Every line in the records below between the one holding "pool := poolFor" and the one holding "(R80, R573). -/", inclusive, is to be set down exactly; all other lines are to be left out.

● ● ● ● ● ● ●

-- ==== Sys2Proof/Machine/Deliver.lean ====
section
/-! DEFINITION. Frames received (R153, R201, R220, R226, R275, R451): admission of what must be stored, the flow rules at the
receiver, delivery to clients and to the node itself, forwarding over the lanes, the classification of Table 5.3, reassembly. -/
namespace Sys2Proof.Machine

/-! ### Admission of arriving frames -/

/-- An arriving frame dropped at a port: its counters, event 0x9003 at most once per second and port (R451). -/
def dropArrival (n : PortNo) (s : State) : State :=
  let s1 := bump n 0x46C { s with arb.cntTransit := s.arb.cntTransit + 1 }
  raiseSpaced (port n s1).admitEvAt (sec 1) (fun t => modPort n (fun p => { p with admitEvAt := some t.now }) t) 0x9003 (d1 n.val) s1

/-- A frame dropped wherever it arrived; over the power line no port counts it. -/
def dropAt (n : Option PortNo) (s : State) : State :=
  match n with
  | some x => dropArrival x s
  | none => { s with arb.cntTransit := s.arb.cntTransit + 1 }

/-- L4 drops arriving S, B and raw frames before any check (R560). -/
def shedArrival (n : Option PortNo) (s : State) : State :=
  let s1 := { s with bgt.cntShed := s.bgt.cntShed + 1 }
  match n with
  | some x => bump x 0x46C s1
  | none => s1

/-- Check 1 of R451: the port's ingress quota, for S, B and raw frames. -/
def overQuota (n : Option PortNo) (cls : BitVec 2) (raw : Bool) (len : Nat) (s : State) : Bool :=
  match n with
  | some x => (raw || decide (2 ≤ cls.toNat)) && decide ((port x s).inQuota.toNat * 4096 < inUse x s + units64 len)
  | none => false

/-- Check 2 of R451: neither its own pool nor the shared one has room; class U always has (R444), class B and raw frames use the shared
pool only. -/
def noPool (own : Nat) (len : Nat) (s : State) : Bool :=
  match own with
  | 0 => false
  | 3 => !poolFits 3 len s
  | k => !poolFits k len s && !poolFits 3 len s

/-- Check 3 of R451: a client's Receive quota. -/
def overRx (cls : BitVec 2) (cqp len : Nat) (s : State) : Bool :=
  let l := ownerOf cqp s
  cls != 0 && cqp != 0 && decide (rxQuota (ctx l cqp s) < rxUsed l cqp s + units64 len)

/-- Admission of an arriving frame of `len` bytes, for the local client `cqp` where it has one (R451, R560): second, it is admitted. -/
def admitArrival (n : Option PortNo) (cls : BitVec 2) (raw : Bool) (len : Nat) (cqp : Option Nat) (s : State) : State × Bool :=
  if s.bgt.level.val = 4 && (raw || 2 ≤ cls.toNat) then (shedArrival n s, false)
  else if overQuota n cls raw len s || noPool (framePool cls raw) len s then (dropAt n s, false)
  else match cqp with
    | some c =>
      if overRx cls c len s then
        (dropAt n (modCtx (ownerOf c s) c (fun x => { x with cntRxNobuf := x.cntRxNobuf + 1 }) s), false)
      else (s, true)
    | none => (s, true)

/-! ### Delivery -/

/-- The checksums of a raw frame that entered at a port with CSUM_CHECK, as found (R226). -/
def csumsAt (n : Option PortNo) (raw : Bool) (b : List Byte) (s : State) : BitVec 2 × BitVec 2 :=
  match n with
  | some x => if raw && (port x s).csumCheck then (checkIp b, checkL4 b) else (0, 0)
  | none => (0, 0)

/-- The item of a frame for a client of this vertex (Table 9.7). -/
def rxItemOf (h : HeldFrame) (c : BitVec 2 × BitVec 2) : RxItemDue :=
  let f := h.frame
  { src := f.src, srcCqp := f.srcCqp, srcPort := 0xF, raw := f.raw, bcast := f.dst == allKey, viaPlc := h.viaPlc, lane := h.laneB,
    cls := f.cls, pcp := f.pcp, label := f.label, fseq := f.fseq, isFlow := true, truncated := false, ipCsum := c.1, l4Csum := c.2,
    fullLen := f.payload.length, data := f.payload, time := h.time, waitUntil := 0, gapCount := 0, inPort := h.inPort, pool := h.pool,
    localTx := none }

/-- A raw frame of another vertex for a consist port of this one: the header names no port (log entry 14). -/
def toConsist (h : HeldFrame) (s : State) : State :=
  let ports := (List.finRange 8).filter fun n => (port n s).role == 1
  if ports.isEmpty then s
  else
    let d := drawFree s
    match ports[d.1 % ports.length]? with
    | some n => enqueue n { rawOut h.frame.payload h.frame.cls h.frame.pcp none d.2 with inPort := h.inPort, pool := h.pool } d.2
    | none => d.2

/-- A frame in its turn goes to its client, to the remote register window, or to a consist port. -/
def passUp (h : HeldFrame) (s : State) : State :=
  let f := h.frame
  if f.dstCqp != 0 then
    let c := csumsAt h.inPort f.raw f.payload s
    rxOffer f.dstCqp.toNat (rxItemOf h c) s
  else if f.raw then toConsist h s
  else if f.label == rrwLabel then rrwIn h.viaPlc f.src f.payload s
  else s

/-- What the flow rules put out, in order; a gap takes its fields from the frame that led to it (R178). -/
def putOut (cause : NatFrame) (fixed : Bool) (outs : List FlowOut) (s : State) : State :=
  (tieGaps cause fixed outs).foldl (fun t o =>
    match o.1 with
    | .deliver h => passUp h t
    | .gap first n => reportGap o.2 first n t) s

/-- A flow without state, as its first frame makes it (R174). -/
def freshRx (f : NatFrame) (s : State) : RxFlow := ⟨flowOf f, f.fseq, [], [], none, s.now⟩

/-- What is still held in a flow that ends is put out. -/
def endFlow (r : RxFlow) (f : NatFrame) (s : State) : State :=
  putOut f false (flushHeld r).2 { s with bbn.rxFlows := s.bbn.rxFlows.filter fun x => x.id != r.id }

/-- Room for one more flow: with the table full the entry idle longest is reused, event 0x4020 (R197). -/
def makeRoom (f : NatFrame) (s : State) : State :=
  if s.bbn.rxFlows.length < rxFlowCapacity then s
  else match oldestRx s.bbn.rxFlows with
    | some r => raise 0x4020 [] (endFlow r f s)
    | none => s

/-- The state of a frame's flow, one idle for 10 s dropped first (R174). -/
def flowFor (f : NatFrame) (s : State) : RxFlow × State :=
  match findRx (flowOf f) s.bbn.rxFlows with
  | some r => if r.last + sec 10 ≤ s.now then (freshRx f s, endFlow r f s) else (r, s)
  | none => (freshRx f s, makeRoom f s)

/-- A frame of a flow meets the receiver rules (R174 to R179, R194). -/
def flowIn (h : HeldFrame) (s : State) : State :=
  let g := flowFor h.frame s
  let r := if nativeRun s then flowArrive h g.1 else flowArriveInterop h g.1
  let s1 := { g.2 with bbn.rxFlows := putRx { r.1 with last := s.now } g.2.bbn.rxFlows }
  let s2 := match r.2.2 with
    | .none => s1
    | .dup => { s1 with bbn.cntDup := s1.bbn.cntDup + 1 }
    | .late => { s1 with bbn.cntLate := s1.bbn.cntLate + 1 }
  putOut h.frame h.frame.sync r.2.1 s2

/-- Frames held in flows are delivered in their order and no gap is reported: interop mode holds none (R194). -/
def releaseFlows (s : State) : State :=
  let empty := fun (r : RxFlow) => match r.held.getLast? with
    | some h => { r with next := h.frame.fseq + 1, held := [],
                         delivered := ((r.held.map fun x => x.frame.fseq).reverse ++ r.delivered).take 64 }
    | none => r
  (s.bbn.rxFlows.map (·.held)).flatten.foldl (fun t h => passUp h t) { s with bbn.rxFlows := s.bbn.rxFlows.map empty }

/-- A change that may have begun interop mode, with what the receiver held until then. -/
def leavingNative (before after : State) : State :=
  if isNative before && !isNative after then releaseFlows after else after

/-- A client frame for this vertex: admitted, then the flow rules. -/
def clientIn (n : Option PortNo) (laneB viaPlc : Bool) (f : NatFrame) (s : State) : State :=
  let a := admitArrival n f.cls f.raw f.payload.length (some f.dstCqp.toNat) s
  if !a.2 then a.1
  else
    flowIn { frame := f, laneB := laneB, viaPlc := viaPlc, time := trainTime s, at_ := s.now, inPort := n,
             pool := poolFor (framePool f.cls f.raw) f.payload.length s } a.1

/-- A management message of another vertex (R189, R631). A response to no request of this vertex is dropped; the difference and the
outcome of a time set keep their own form (log entry 23). -/
def mgmtIn (p : MgmtPort) (f : NatFrame) (s : State) : State :=
  let m := mgmtMsg f.payload
  let r : Req := ⟨p, m.tag, m.body⟩
  let status := byteAt f.payload 6
  if f.payload.length < 8 then s
  else if m.opcode == 0x0401 && (m.body.isEmpty || status ≠ 0) then timeSetIn f.src m.tag status m.body s
  else if status ≠ 0 then s
  else if !m.ok then malformed r m.opcode s
  else if m.opcode == 0x0401 then timeSet r s
  else authorised m.opcode r id s

/-- The frame belongs to the node itself: flow label 0xFFF and CQP 0 (R80, R573). -/
def isNodeFrame (f : NatFrame) : Bool := f.cls == 1 && f.label == nodeLabel && f.dstCqp == 0

/-! ### Frames over the power line -/

/-- The epoch of a frame is the current one or, within the grace after a switch, that of an entry of the committed tally (R137). -/
def epochFits (f : NatFrame) (s : State) : Bool :=
  f.epoch == BitVec.ofNat 16 s.rlv.epoch.toNat
  || ((match s.rlv.graceUntil with | some t => decide (s.now < t) | none => false)
      && s.rlv.poly.any fun e => BitVec.ofNat 16 e.epoch.toNat == f.epoch)

/-- A frame of a stale epoch is dropped and counted (R137). -/
def staleFrame (s : State) : State := { s with rlv.cntStale := s.rlv.cntStale + 1 }

/-- A frame that reached this vertex over the power line. -/
def deliverPlc (c : Chan) (f : NatFrame) (s : State) : State :=
  let rolavo := decide (byteAt f.payload 0 / 16 = 1)
  if isNodeFrame f && f.dst != allKey && rolavo then receiveRlvPlc c f s
  else if nativeRun s && !epochFits f s then staleFrame s
  else if isNodeFrame f then
    (if f.dst == allKey then sleepIn none f.payload s else mgmtIn (.powerLine c f.src) f s)
  else if f.dst == spanKey || (f.cls != 1 && !nativeRun s) then s
  else clientIn none false true f s

/-! ### Forwarding over the lanes -/

/-- A stored frame leaves on a lane's port at an end, unchanged. -/
def storeOn (n : PortNo) (l : Lane) (e : End) (f : NatFrame) (s : State) : State :=
  match lanePort l e s with
  | some k => enqueue k (outOf f none (some n) s) s
  | none => s

/-- A frame for another vertex is stored and sent on (R161, R171, R98). -/
def forwardFrame (n : PortNo) (l : Lane) (f : NatFrame) (s : State) : State :=
  let a := admitArrival (some n) f.cls f.raw (encodeNative f).length none s
  if !a.2 then a.1
  else match routeTo f.cls f.label f.dst s with
    | .lane e _ => storeOn n (transitLane f l e s) e f s
    | r => launch r f none (some n) s

/-- A frame for every vertex goes on beyond this one (R400). -/
def forwardEvery (n : PortNo) (l : Lane) (out : End) (f : NatFrame) (s : State) : State :=
  if !polyEnd out s || (nbrOrd out s).isNone then s
  else
    let a := admitArrival (some n) f.cls f.raw (encodeNative f).length none s
    if !a.2 then a.1 else storeOn n (if spanIsUp l out s then l else Lane.other l) out f s

/-- The restore frame of R214, acted on once and sent on as R83 states. -/
def restoreIn (out : End) (f : NatFrame) (s : State) : State :=
  match decodeRestore f.payload with
  | none => s
  | some (l, low) =>
    let c := cycleIdx s
    let ahead_ := (low + 2 ^ 32 - c % 2 ^ 32) % 2 ^ 32
    let target := if ahead_ < 2 ^ 31 then c + ahead_ else c
    if s.restores.any fun r => r.lane == l && r.cycle % 2 ^ 32 == low then s
    else
      let s1 := { s with restores := s.restores ++ [⟨l, target, false, none⟩] }
      if polyEnd out s1 && (nbrOrd out s1).isSome then sendBothLanes out f s1 else s1

/-- A lane notice: the copy for this vertex's own lane map (R181, R182). -/
def noticeIn (f : NatFrame) (s : State) : State :=
  match decodeNotice f.payload with
  | some (d, epoch) => if epoch == s.rlv.epoch then mapSpan d.lane d.up d.low d.high s else s
  | none => s

/-- A class U frame in native mode: a notice for every vertex, or a frame for this vertex or one beyond it (R162, R164, R181). `good` is
false where its FCS or length has proved wrong: it goes on stomped and is not used here (R165). -/
def urgentFrame (n : PortNo) (l : Lane) (e : End) (f : NatFrame) (b : List Byte) (good : Bool) (s : State) : State :=
  let out := End.other e
  if f.dst == allKey then
    if f.label != nodeLabel then { s with bbn.cntHchk := s.bbn.cntHchk + 1 }
    else
      let s1 := if (nbrOrd out s).isSome then transitU l e f b good s else s
      if good then noticeIn f s1 else s1
  else if f.dst == vkey s then (if good then clientIn (some n) (l == .b) false f s else s)
  else match ordOf f.dst s with
    | some o => if endTowards o s == some out then transitU l e f b good s else s
    | none => s

/-- A native frame of any other class, whole and good (R153). -/
def storedFrame (n : PortNo) (l : Lane) (e : End) (f : NatFrame) (s : State) : State :=
  let out := End.other e
  if f.dst == allKey then
    if isNodeFrame f then
      (if f.payload.length = 8 then restoreIn out f s else sleepIn (some e) f.payload s)
    else clientIn (some n) (l == .b) false f (forwardEvery n l out f s)
  else if f.dst == vkey s then
    (if isNodeFrame f then mgmtIn (.lane n f.src) f s else clientIn (some n) (l == .b) false f s)
  else forwardFrame n l f s

/-- A native frame whose header is good: its epoch is checked, then it goes its way (R80, R137, R153). Over a barred span only span
sweeps come in (R139). -/
def nativeIn (n : PortNo) (l : Lane) (e : End) (f : NatFrame) (b : List Byte) (good : Bool) (s : State) : State :=
  if f.dst == spanKey then
    if !good then s
    else if isNodeFrame f && (lanesRun s || (match decodeRlv f.payload with | some ⟨_, _, _, .sweep w⟩ => w.scope == 0 | _ => false)) then
      receiveRlv n l e f s
    else if isNodeFrame f then s
    else { s with bbn.cntHchk := s.bbn.cntHchk + 1 }
  else if !lanesRun s || barredAt e s then s
  else if nativeRun s && !epochFits f s then staleFrame s
  else if f.cls == 0 && nativeRun s then urgentFrame n l e f b good s
  else if good then storedFrame n l e f s
  else s

/-! ### Raw frames: consist ports, and the bridge of interop mode -/

/-- A raw frame received on a port goes to the client LP_BIND names; one above LP_MAXLEN is cut (R201, R220, R221). -/
def rawToClient (n : PortNo) (b : List Byte) (s : State) : State :=
  let p := port n s
  let cut := effMaxLen n s
  let long := decide (cut < wireLen b)
  let data := if long then b.take cut else b
  let a := admitArrival (some n) 3 true data.length (some p.bind.toNat) s
  if !a.2 then a.1
  else
    let c := csumsAt (some n) true b s
    let it : RxItemDue :=
      { src := vkey s, srcCqp := 0, srcPort := BitVec.ofNat 4 n.val, raw := true, bcast := false, viaPlc := false, lane := false,
        cls := 3, pcp := rawPrio n b s, label := 0, fseq := 0, isFlow := false, truncated := long, ipCsum := c.1, l4Csum := c.2,
        fullLen := if long then wireLen b else b.length, data := data, time := trainTime s, waitUntil := 0, gapCount := 0,
        inPort := some n, pool := 3, localTx := none }
    rxOffer p.bind.toNat it a.1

● ● ● ● ● ● ●

Reply -
             pool := poolFor (framePool f.cls f.raw) f.payload.length s } a.1

/-- A management message of another vertex (R189, R631). A response to no request of this vertex is dropped; the difference and the
outcome of a time set keep their own form (log entry 23). -/
def mgmtIn (p : MgmtPort) (f : NatFrame) (s : State) : State :=
  let m := mgmtMsg f.payload
  let r : Req := ⟨p, m.tag, m.body⟩
  let status := byteAt f.payload 6
  if f.payload.length < 8 then s
  else if m.opcode == 0x0401 && (m.body.isEmpty || status ≠ 0) then timeSetIn f.src m.tag status m.body s
  else if status ≠ 0 then s
  else if !m.ok then malformed r m.opcode s
  else if m.opcode == 0x0401 then timeSet r s
  else authorised m.opcode r id s

/-- The frame belongs to the node itself: flow label 0xFFF and CQP 0 (R80, R573). -/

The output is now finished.